As much as 5% of the shares sold in the offering were reserved for select Ashland employees and Valvoline Instant Oil Change store franchisees. BofA Merrill Lynch, Citi, Morgan Stanley, Deutsche Bank, Goldman Sachs, and J.P. Morgan acted as lead managers on the deal.

Post-IPO plans

Valvoline expects to use the proceeds from the IPO to pay existing debt, after which, Valvoline plans to borrow about $980 million and transfer the proceeds to its parent company, according to the deal prospectus. While Ashland will hold about 85% of Valvoline after the IPO, according to the filing, it plans to spin off its stake to shareholders in a tax-free transaction after a 180-day lockup period.
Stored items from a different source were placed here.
-- ==== Sys2Proof/Laws/Frame3.lean ====
section
/-! SUPPORT. What each operation leaves of the queue and of the canonical form of the memories, one lemma for each, callees
first (part 3 of 6). -/

namespace Sys2Proof.Machine

variable {q : List Instr}

theorem Core.answerPart_ok {b0 b1 b2 b3 b4 b5} (h0 : Sparse.wf (b0).store = true) :
    Sparse.wf ((Core.answerPart b0 b1 b2 b3 b4 b5)).store = true := by
  unfold Core.answerPart
  try dsimp only
  repeat' first
    | with_reducible first
        | assumption | apply Core.raise_ok | apply Core.complete_ok
    | split

theorem State.late_ok {b0 b1} (h0 : Good q b0) : Good q (State.late b0 b1) := by
  unfold State.late
  try dsimp only
  repeat' with_reducible first
    | intro _ | assumption | apply State.modCluster_ok | apply Cluster.bump_ok

theorem Cluster.fillLines_ok {b0 b1 b2 b3} (h0 : Sparse.wf b0.cmem = true) :
    Sparse.wf (Cluster.fillLines b0 b1 b2 b3).cmem = true := by
  induction b3 generalizing b0 b2 with
  | nil => exact h0
  | cons l r ih =>
    unfold Cluster.fillLines
    dsimp only
    repeat' split
    all_goals first | exact h0 | (apply ih; first | exact Cluster.bump_ok h0 | exact Cluster.install_ok h0)

theorem State.takeFill_ok {b0 b1 b2 b3 b4} (h0 : Good q b0) : Good q (State.takeFill b0 b1 b2 b3 b4) := by
  unfold State.takeFill
  try dsimp only
  repeat' first
    | with_reducible first
        | intro _ | assumption | apply State.modCluster_ok | apply Cluster.fillLines_ok
    | split

theorem State.coreResponse_ok {b0 b1} (h0 : Good q b0) : Good q (State.coreResponse b0 b1) := by
  unfold State.coreResponse
  try dsimp only
  repeat' first
    | with_reducible first
        | assumption | apply State.takeFill_ok | apply (State.core_ok (q := q)) | apply State.late_ok
        | apply State.setCore_ok | apply Core.answerPart_ok | apply (State.core_ok (q := q))
    | split

theorem State.queueMsg_ok {b0 b1 b2 b3} (h0 : Good q b0) : Good q (State.queueMsg b0 b1 b2 b3) := by
  unfold State.queueMsg
  try dsimp only
  repeat' with_reducible first
    | assumption | apply State.pump_ok | apply State.modAssoc_ok | apply Good.ite

theorem State.sendAnswer_ok {b0 b1 b2 b3 b4 b5 b6} (h0 : Good q b0) :
    Good q (State.sendAnswer b0 b1 b2 b3 b4 b5 b6) := by
  unfold State.sendAnswer
  try dsimp only
  repeat' with_reducible first
    | assumption | apply State.queueMsg_ok

theorem State.finishRead_ok {b0 b1 b2} (h0 : Good q b0) : Good q (State.finishRead b0 b1 b2) := by
  unfold State.finishRead
  try dsimp only
  repeat' first
    | with_reducible first
        | assumption | apply State.modPort_ok | apply State.sendAnswer_ok
    | split

theorem State.portResponse_ok {b0 b1} (h0 : Good q b0) : Good q (State.portResponse b0 b1) := by
  unfold State.portResponse
  try dsimp only
  repeat' first
    | with_reducible first
        | assumption | apply State.finishRead_ok | apply State.setPort_ok | apply State.late_ok
    | split

theorem State.takeResponse_ok {b0 b1} (h0 : Good q b0) : Good q (State.takeResponse b0 b1) := by
  unfold State.takeResponse
  try dsimp only
  repeat' with_reducible first
    | assumption | apply State.coreResponse_ok | apply State.late_ok | apply State.portResponse_ok
    | apply Good.ite

theorem execAtomicResponse_ok {b0 b1} (h0 : Good q b1) : OutGood q (execAtomicResponse b0 b1) := by
  unfold execAtomicResponse
  try dsimp only
  repeat' with_reducible first
    | assumption | apply State.takeResponse_ok | apply deliver_ok

theorem State.writeAttest_ok {b0 b1} (h0 : Good q b0) : Good q (State.writeAttest b0 b1).1 := by
  unfold State.writeAttest
  try dsimp only
  repeat' first
    | with_reducible first
        | assumption | apply State.setBlob_ok | apply State.setNum_ok
    | fail_if_no_progress with_reducible refine Good.of_eq ?_ rfl rfl rfl rfl | split

theorem execAttestRequest_ok {b0 b1} (h0 : Good q b1) : OutGood q (execAttestRequest b0 b1) := by
  unfold execAttestRequest
  try dsimp only
  repeat' with_reducible first
    | assumption | apply State.writeAttest_ok | apply OutGood.next

theorem execAttestSigned_ok {b0 b1} (h0 : Good q b1) : OutGood q (execAttestSigned b0 b1) := by
  unfold execAttestSigned
  try dsimp only
  repeat' first
    | with_reducible first
        | assumption | apply State.setBlob_ok | apply State.setNum_ok | apply State.addNum_ok | apply Good.ite
        | apply OutGood.next
    | fail_if_no_progress with_reducible refine Good.of_eq ?_ rfl rfl rfl rfl

theorem State.abandonUpdate_ok {b0} (h0 : Good q b0) : Good q (State.abandonUpdate b0) := by
  unfold State.abandonUpdate
  try dsimp only
  repeat' first
    | with_reducible first
        | assumption | apply State.setNum_ok
    | fail_if_no_progress with_reducible refine Good.of_eq ?_ rfl rfl rfl rfl | split

theorem State.stopSigning_ok {b0} (h0 : Good q b0) : Good q (State.stopSigning b0) := by
  unfold State.stopSigning
  try dsimp only
  repeat' first
    | with_reducible first
        | assumption | apply State.setNum_ok | apply Good.ite
    | fail_if_no_progress with_reducible refine Good.of_eq ?_ rfl rfl rfl rfl

theorem State.waferReset_ok {b0} (h0 : Good q b0) : Good q (State.waferReset b0) := by
  exact   ⟨h0.1, rfl, by simp [State.waferReset], by simp [State.waferReset]⟩

theorem State.startOver_ok {b0 b1} (h0 : Good q b0) : Good q (State.startOver b0 b1) := by
  unfold State.startOver
  try dsimp only
  repeat' first
    | with_reducible first
        | assumption | apply State.stopSigning_ok | apply State.abandonUpdate_ok | apply State.waferReset_ok
    | fail_if_no_progress with_reducible refine Good.of_eq ?_ rfl rfl rfl rfl

theorem State.bootFrom_ok {b0 b1 b2} (h0 : Good q b0) : Good q (State.bootFrom b0 b1 b2) := by
  unfold State.bootFrom
  try dsimp only
  repeat' first
    | with_reducible first
        | assumption | apply State.setNum_ok | apply State.addNum_ok | apply Good.ite
    | fail_if_no_progress with_reducible refine Good.of_eq ?_ rfl rfl rfl rfl

theorem State.tryBoot_ok {b0 b1 b2} (h0 : Good q b0) : Good q (State.tryBoot b0 b1 b2) := by
  unfold State.tryBoot
  try dsimp only
  repeat' with_reducible first
    | assumption | apply State.bootFrom_ok | apply Good.ite

theorem State.beginCold_ok {b0 b1 b2} (h0 : Good q b0) : Good q (State.beginCold b0 b1 b2) := by
  unfold State.beginCold
  try dsimp only
  repeat' first
    | with_reducible first
        | assumption | apply State.startOver_ok | apply State.tryBoot_ok
    | fail_if_no_progress with_reducible refine Good.of_eq ?_ rfl rfl rfl rfl

theorem State.loseTime_ok {b0} (h0 : Good q b0) : Good q (State.loseTime b0) := by
  unfold State.loseTime
  try dsimp only
  repeat' first
    | with_reducible first
        | assumption
    | fail_if_no_progress with_reducible refine Good.of_eq ?_ rfl rfl rfl rfl

theorem State.modPower_ok {b0 b1} (h0 : Good q b0) : Good q (State.modPower b0 b1) := by
  unfold State.modPower
  try dsimp only
  repeat' first
    | with_reducible first
        | assumption
    | fail_if_no_progress with_reducible refine Good.of_eq ?_ rfl rfl rfl rfl

theorem State.setAux_ok {b0 b1} (h0 : Good q b0) : Good q (State.setAux b0 b1) := by
  unfold State.setAux
  try dsimp only
  repeat' first
    | with_reducible first
        | assumption | apply State.modPower_ok
    | fail_if_no_progress with_reducible refine Good.of_eq ?_ rfl rfl rfl rfl

theorem execAuxInputApplied_ok {b0 b1 b2 b3} (h0 : Good q b3) : OutGood q (execAuxInputApplied b0 b1 b2 b3) := by
  unfold execAuxInputApplied
  try dsimp only
  repeat' with_reducible first
    | assumption | apply State.setAux_ok | apply State.loseTime_ok | apply State.beginCold_ok | apply Good.ite
    | apply OutGood.next

theorem execAuxInputLow_ok {b0 b1 b2} (h0 : Good q b2) : OutGood q (execAuxInputLow b0 b1 b2) := by
  unfold execAuxInputLow
  try dsimp only
  repeat' with_reducible first
    | assumption | apply State.setAux_ok | apply State.loseTime_ok | apply State.beginCold_ok
    | apply OutGood.next

theorem State.writeAvailClear_ok {b0 b1} (h0 : Good q b0) : Good q (State.writeAvailClear b0 b1).1 := by
  unfold State.writeAvailClear
  try dsimp only
  repeat' first
    | with_reducible first
        | assumption | apply State.setNum_ok
    | split

theorem execAvailClear_ok {b0 b1} (h0 : Good q b1) : OutGood q (execAvailClear b0 b1) := by
  unfold execAvailClear
  try dsimp only
  repeat' with_reducible first
    | assumption | apply State.writeAvailClear_ok | apply OutGood.next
Ashland has been seeking to refine its focus on specialty chemicals, with the Valvoline IPO marking a step in that direction.

Stock performance

i6Valvoline’s stock stood at $23.85, gaining 0.72%, at the close on Wednesday, September 28th, 2016, having vacillated between an intraday high of $24.07 and a low of $23.41 during the session. The stock’s trading volume was at 1,805,513 for the day.